Source material.
-- ==== Sys2Proof/Tests/Slice0.lean ====
section
/-! SUPPORT. Small tests by evaluation: operand checks, values that the manual prints, and, for every statement with hypotheses,
a state and operands that meet them (`witness_<statement>`). -/

namespace Sys2Proof.Tests

set_option Elab.async false

open Sys2Proof.Machine

/-! ### States that the witnesses share -/

/-- A word or structure from its fields: lowest bit, value. -/
def enc (l : List (Nat × Nat)) : Nat := (l.map (fun p => p.2 * 2 ^ p.1)).sum

def k0 : CoreRef := ⟨0, 0⟩
def q0 : CmdRef := ⟨1, 0, 5⟩

/-- Ring 0 of context 1, empty, with 64 completion records. -/
def ring0 : Ring := ⟨8, 8, 0, 0, 6, 64, 0x10000, 1, 1, 0, 0, none, false, none, 0⟩

/-- An Askax in service: the link is up, stacks are READY, contexts 0 and 1 exist, page 0 of context 1's local space lies in
frame 1 and page 0 of its host space is mapped, cluster 0 is held by context 1. -/
def up : State :=
  { State.reset with
    board := { BoardSt.reset with pwrGood := true, phase := .ready, functionReady := true }
    rst := { RstSt.reset with ready := true }
    time := { TimeSt.reset with localNs := 10 ^ 12, ns := 10 ^ 12, state := .locked }
    host := { HostSt.reset with
      link := { LinkSt.reset with dlUp := true, rate := 7, width := 16 }
      perstN := true
      ctxs := [(0, ⟨0, 0, 60000000000, false⟩), (1, ⟨0, 0, 1000000, false⟩)]
      rings := [(0, ring0), (4, ring0)] }
    hbm := { HbmSt.reset with stackList := (List.range 16).map (fun n => (n, { Stack.reset with state := .ready, trained := true })) }
    tier := { TierSt.reset with
      level1 := [(l1Key 1 0, Pair64.of 0x20001)], ptes := [(2 ^ 27, Pair64.of (mkPte 1 0 false false false 0 true))]
      hostL1 := [(l1Key 1 0, Pair64.of 0x20001)], hostPtes := [(2 ^ 27, Pair64.of 0x400003)]
      frames := [(1, ⟨1, 0, 0, false⟩)] }
    eng := { CoreSide.reset with clusters := [(0, { Cluster.reset with state := .idle, holder := some 1 })] } }

/-- `up`, with the word `w` at the index of core 0 of cluster 0. -/
def onCluster (cl : Cluster) (c : CoreSt) (w : Nat) : State :=
  { up with eng := { up.eng with clusters := [(0, { cl with
      state := .running, holder := some 1, image := [BitVec.ofNat 128 w, 0, 0], cores := [(0, c)] })] } }

def on (c : CoreSt) (w : Nat) : State := onCluster .reset c w

def issued (s : State) : Issue := (s.issue? k0).getD ⟨k0, .reset, .reset, 0, 0⟩

/-- Core 0 of cluster 0 can issue an instruction of this class and operation. -/
def issues (s : State) (cls op : Nat) (used : Nat → List (Nat × Nat)) : Bool :=
  let i := issued s
  decide (s.issue? k0 = some i) && decide (i.core.pc < i.cl.image.length) && wClass i.w == cls && wOp i.w == op &&
    reservedClear i.w (used i.w) && s.eng.flips.isEmpty

theorem issues_sound {s : State} {cls op : Nat} {used : Nat → List (Nat × Nat)} (h : issues s cls op used = true) :
    Issues s k0 cls op used (issued s) := by
  simp only [issues, Bool.and_eq_true, decide_eq_true_eq, beq_iff_eq] at h
  exact ⟨h.1.1.1.1.1, h.1.1.1.1.2, h.1.1.1.2, h.1.1.2, h.1.2, by simp [State.issueReads, h.2]⟩

/-- `s` with the command of this opcode and these parameter bytes taken, its turn come. -/
def with_ (s : State) (op : Nat) (par : List Byte) : State :=
  { s with host := { s.host with taken := [⟨q0, leBytes 8 op ++ leBytes 8 0 ++ par, true, false⟩] } }

/-- Parameters by byte offset in the packet, `n` bytes in all. -/
def par (n : Nat) (l : List (Nat × Nat)) : List Byte := leBytes n (enc (l.map (fun p => (8 * (p.1 - 16), p.2))))

def cmd (op n : Nat) (l : List (Nat × Nat)) : State := with_ up op (par n l)

def taken0 (s : State) : Taken := (s.findTaken q0).getD ⟨q0, [], true, false⟩

/-- It is the turn of command `q0`, of this opcode. -/
def turn (s : State) (op : Nat) : Bool :=
  decide (s.findTaken q0 = some (taken0 s)) && s.alive && (taken0 s).opcode == op && !(taken0 s).started &&
    !s.inL0 q0.ctx.val && (taken0 s).begun

theorem turn_sound {s : State} {op : Nat} (h : turn s op = true) : Turn s q0 op (taken0 s) := by
  simp only [turn, Bool.and_eq_true, decide_eq_true_eq, beq_iff_eq, Bool.not_eq_true'] at h
  exact ⟨h.1.1.1.1.1, h.1.1.1.1.2, h.1.1.1.2, h.1.1.2, h.1.2, .inl h.2⟩

/-- An access came out well. -/
def good {α : Type} : Got α → Bool
  | .ok _ => true
  | _ => false

/-- The state that a row answers. -/
def out (c : Instr) (s : State) : State :=
  match exec c s with
  | .next t => t
  | _ => s

theorem test_up : up.alive = true ∧ up.hostUp = true ∧ up.serving = true ∧ good (up.readVa 1 64 64 (.other false) false 0).2 = true ∧
    hostLookup up 1 0x1000000000000040 true = some 0x400040 := by decide +kernel

/-! ### Core instructions -/

/-- An instruction word: class, operation, fields. -/
def ins (cls op : Nat) (l : List (Nat × Nat)) : Nat := enc ((0, cls) :: (4, op) :: l)

def fixed (l : List (Nat × Nat)) : Nat → List (Nat × Nat) := fun _ => l

/-- The registers are free of outstanding atomics. -/
def idle (s : State) (rs : List Nat) : Bool := rs.all (fun r => !(issued s).core.xBusy r)

theorem witness_ScalarOperations : (scalarRows.all (fun r =>
    let s := on .reset (ins 0 r.2.1 [(12, 3), (17, 1), (22, 2)])
    let t := on .reset (ins 0 r.2.1 [(12, 31), (17, 31), (27, 1), (64, 2 ^ 64 - 1)])
    issues s 0 r.2.1 scalarUsed && issues t 0 r.2.1 scalarUsed && idle s [3, 1, 2] && idle t [31, 31, 0])) = true := by
  decide +kernel

theorem test_add_wraps : let s := on { CoreSt.reset with x := [(1, 1)] } (ins 0 0 [(12, 3), (17, 1), (27, 1), (64, 2 ^ 64 - 1)])
    ((out (.add k0) s).core k0).getX 3 = 0 ∧ ((out (.add k0) s).core k0).pc = 1 := by decide +kernel

theorem test_x0_stays_zero : ((out (.add k0) (on .reset (ins 0 0 [(27, 1), (64, 5)]))).core k0).getX 0 = 0 := by decide +kernel

/-- The last aligned place of the tile store. -/
theorem witness_ScalarMoves :
    issues (on .reset (ins 0 0x0B [(12, 3), (64, 7)])) 0 0x0B (fixed [(16, 12), (127, 64)]) = true ∧
    (let s := on .reset (ins 0 0x0C [(12, 3), (64, 49144)])
     issues s 0 0x0C (fixed [(21, 12), (127, 64)]) = true ∧ (issued s).core.canRead 49144 8 = true ∧ s.eng.flips = []) ∧
    (let s := on .reset (ins 0 0x0D [(22, 3), (64, 49144)])
     issues s 0 0x0D (fixed [(26, 17), (127, 64)]) = true ∧ (issued s).core.canWrite 49144 8 = true) ∧
    ([0, 1, 2, 7, 8, 0xA, 0xB].all (fun c =>
      let s := on .reset (ins 0 0x0E [(12, 3), (64, c)])
      issues s 0 0x0E (fixed [(16, 12), (127, 64)]) && idle s [3])) = true := by decide +kernel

Work instructions. From the listing above, return every line that carries the string "getX".

Written answer.
    ((out (.add k0) s).core k0).getX 3 = 0 ∧ ((out (.add k0) s).core k0).pc = 1 := by decide +kernel
theorem test_x0_stays_zero : ((out (.add k0) (on .reset (ins 0 0 [(27, 1), (64, 5)]))).core k0).getX 0 = 0 := by decide +kernel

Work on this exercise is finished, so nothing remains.